Schnater has also spoken at international sports business conferences such as various ESSMA Summits, SportsBiz Warsaw, KPMG Sports Analytics Conference, Football Business Summit, the Capgemini Future of Sports conference and has contributed to private knowledge sharing events of the English Premier League, the Swedish Elitfotboll, the Portuguese Primeira Liga, the Dutch Eredivisie CV and the Hungarian OTP Bank Liga. Schnater is the creator of the Growing Attendance Model (2018), the Data Maturity Model (2021*), has contributed over 20 publication to the industry literature including case study contributions to Winning With Data (2018) and Digital Sport Marketing (2020). Apart from sports, Schnater also works in publishing at international publisher Mediahuis. In his role, he helps newspapers to improve content performance and subscription conversion maximization via managing various data science projects.

*to be published


Kenneth Cortsen co-founded the Department of Sport Management at University College of Northern Denmark (UCN). In addition to its Sport Management Program with general admission criteria, UCN Sport Management collaborates with FIFPro (World Players’ Union) in Amsterdam and runs online sport management education for professional athletes from various European countries. Cortsen is also an External Lecturer at DIS, Copenhagen where he teaches sport economics for American elite students from various universities in the US. His PhD. focused on sports branding at different levels and how to improve sports branding interactions and how to capitalize on this process. Cortsen does sports business research, lectures and consults for organisations in Denmark and abroad, e.g., guest lecturers or research visits at University of San Francisco, Vlerick Business School, Harvard Business School, University of Northern Colorado, San Diego State University Sports MBA Program, and Johan Cruyff Institute (Amsterdam and Barcelona). He is a frequent speaker at national and international sport conferences, e.g., Sport Accord Convention or Forum SPORTBIZ in Warsaw, Poland in September, 2020 or the Australian Sports Technologies Network Masterclass session in November, 2020 as recent 2020 examples. He holds a UEFA A-license coaching certificate and has been coaching in the Danish football club Aalborg BK/AaB. After four years as head coach for the men’s reserve team, he became the head women’s coach and took the team from the third tier of Danish football to a current position in the Danish Super League in June 2020 before becoming a strategic advisor for the board of the mother club while overseeing individual coaching projects and some international collaboration projects with other European top clubs.

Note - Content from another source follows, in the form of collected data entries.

-- ---------------------------------------------------------------- the engine (R446 to R452)

/-- The micro registers while a routine runs, with the writes held for its next application point (R448). -/
structure Micro where
  t : Tab Word
  mdr : DWord
  mar : Word
  cnt : Nat
  z : Bool
  n : Bool
  c : Bool
  v : Bool
  inv : Bool
  stack : List Nat
  held : List (Reg × Word)
  stores : List (List Mapped × List Byte)
  cycles : Nat
  /-- worst case of the memory accesses beyond their microwords -/
  extra : Nat
  /-- free values drawn -/
  free : Nat
  /-- the execution is a resumption (R358, R447) -/
  resumed : Bool
deriving DecidableEq, Repr

/-- The registers named by an instruction. -/
structure CustRegs where
  rd : Reg
  rs : Reg
  rt : Reg
  sub : BitVec 3
deriving DecidableEq, Repr

/-- Entry: micro registers and flags are undefined, so free (R446 to R448; log 6). -/
def Micro.start (f : Nat) (resumed : Bool) : Micro :=
  let w := fun i => Config.freeBits (f + i)
  { t := (natRange 0 8).map fun i => (i, BitVec.ofNat 32 (w i)), mdr := BitVec.ofNat 64 (w 8), mar := BitVec.ofNat 32 (w 9),
    cnt := w 10 % 256, z := natBit (w 11) 0, n := natBit (w 11) 1, c := natBit (w 11) 2, v := natBit (w 11) 3,
    inv := natBit (w 11) 4, stack := [], held := [], stores := [], cycles := 4, extra := 0, free := f + 12,
    resumed := resumed }

/-- What is kept at a chunk boundary that no event interrupts, and going on from it (R451). -/
def Micro.keep (m : Micro) (next : Nat) : MicroCtx :=
  { next := next, t := m.t, mdr := m.mdr, mar := m.mar, cnt := m.cnt, z := m.z, n := m.n, c := m.c, v := m.v, inv := m.inv,
    stack := m.stack, resumed := m.resumed }

def MicroCtx.go (x : MicroCtx) (f : Nat) : Micro :=
  { t := x.t, mdr := x.mdr, mar := x.mar, cnt := x.cnt, z := x.z, n := x.n, c := x.c, v := x.v, inv := x.inv, stack := x.stack,
    held := [], stores := [], cycles := 0, extra := 0, free := f, resumed := x.resumed }

/-- A source (R450). -/
def Micro.source (m : Micro) (k : Core) (r : CustRegs) (lit sel : Nat) : Word :=
  match sel with
  | 0x01 => k.reg r.rd
  | 0x02 => k.reg r.rs
  | 0x03 => k.reg r.rt
  | 0x04 => k.reg (r.rd ||| 1)
  | 0x05 => k.reg (r.rs ||| 1)
  | 0x06 => k.reg (r.rt ||| 1)
  | 0x10 => loWord m.mdr
  | 0x11 => hiWord m.mdr
  | 0x12 => BitVec.ofNat 32 lit
  | 0x13 => BitVec.ofNat 32 m.cnt
  | 0x14 => r.sub.zeroExtend 32
  | 0x15 => k.stat
  | _ => if 8 ≤ sel ∧ sel < 16 then Tab.get 0 m.t (sel - 8) else 0

/-- A result with its carry and signed overflow. -/
structure AluOut where
  val : Word
  carry : Bool
  ovf : Bool
deriving DecidableEq, Repr

/-- The ALU (R450): the carry of a subtraction is its borrow (log 32). -/
def microAlu (op : Nat) (a b : Word) (c : Bool) : AluOut :=
  let i := if c then 1 else 0
  let add := fun (x : Nat) => (⟨BitVec.ofNat 32 (a.toNat + b.toNat + x), decide (2 ^ 32 ≤ a.toNat + b.toNat + x),
    !fitsS32 (a.toInt + b.toInt + x)⟩ : AluOut)
  let sub := fun (x : Nat) => (⟨a - b - BitVec.ofNat 32 x, decide (a.toNat < b.toNat + x), !fitsS32 (a.toInt - b.toInt - x)⟩ : AluOut)
  match op with
  | 1 => add 0
  | 2 => sub 0
  | 3 => ⟨a &&& b, false, false⟩
  | 4 => ⟨a ||| b, false, false⟩
  | 5 => ⟨a ^^^ b, false, false⟩
  | 6 => add i
  | 7 => sub i
  | 8 => ⟨minU a b, false, false⟩
  | 9 => ⟨maxU a b, false, false⟩
  | _ => ⟨a, false, false⟩

/-- The eight digits of a word are decimal. -/
def digitsOk (a : Word) : Bool := (natRange 0 8).all fun i => decide (a.toNat / 16 ^ i % 16 < 10)

/-- The value of eight packed digits, and back. -/
def digits8 (a : Word) : Nat := digitsVal ((natRange 0 8).reverse.map fun i => a.toNat / 16 ^ i % 16)
def pack8 (n : Nat) : Word := BitVec.ofNat 32 (bcd 8 n)

/-- Four ASCII digits to four nibbles, byte 0 to nibble 0, and back (R450). -/
def packAscii (a : Word) : Word := BitVec.ofNat 32 (sumOf (fun i => a.toNat / 256 ^ i % 16 * 16 ^ i) (natRange 0 4))
def unpackAscii (a : Word) : Word := BitVec.ofNat 32 (sumOf (fun i => (0x30 + a.toNat / 16 ^ i % 16) * 256 ^ i) (natRange 0 4))

/-- The digit operations (R450); none where the spec states no result. -/
def microDigit (op : Nat) (a b : Word) (c : Bool) : Option AluOut :=
  let i := if c then 1 else 0
  match op with
  | 1 =>
    if digitsOk a && digitsOk b then
      let x := digits8 a + digits8 b + i
      some ⟨pack8 (x % 10 ^ 8), decide (10 ^ 8 ≤ x), false⟩
    else none
  | 2 =>
    if digitsOk a && digitsOk b then
      let y := digits8 b + i
      some ⟨pack8 ((digits8 a + 2 * 10 ^ 8 - y) % 10 ^ 8), decide (digits8 a < y), false⟩
    else none
  | 4 => if (natRange 0 4).all (fun j => decide (0x30 ≤ a.toNat / 256 ^ j % 256) && decide (a.toNat / 256 ^ j % 256 ≤ 0x39))
      then some ⟨packAscii a, false, false⟩ else none
  | 5 => if (natRange 0 4).all (fun j => decide (a.toNat / 16 ^ j % 16 < 10)) then some ⟨unpackAscii a, false, false⟩ else none
  | 6 => if digitsOk a then some ⟨pack8 (10 ^ 8 - 1 - digits8 a), false, false⟩ else none
  | _ => none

Daniel Rascher (Ph.D in Economics, UC Berkeley) is Professor and co-Director of the sport management program at the University of San Francisco, having also taught at the University of Massachusetts, Northwestern University, Stanford University, and the IE Business School. He has over 70 publications including a co-authored sport finance textbook, Financial Management in the Sport Industry. At SportsEconomics and OSKR, he has worked on over 150 sports business consulting projects for clients involved in the NBA, NFL, MLB, NHL, NCAA, NASCAR, MLS, PGA, media, sporting goods and apparel, professional boxing, mixed martial arts, minor league baseball, NHRA, AHL, Formula One racing, Indy Car racing, American Le Mans racing, Premier League Football (soccer), women’s professional soccer, professional cycling, endurance sports, Indian Premier League, ticketing, IHRSA, music, as well as sports commissions, government, convention and visitors bureaus, tourism businesses, and B2B enterprises. He has been named Research Fellow of the North American Society for Sport Management and was given the Lifetime Achievement Award from the Applied Sport Management Association. Dan has testified as an expert witness in federal and state courts, in arbitration proceedings, and provided public testimony numerous times to state and local governments.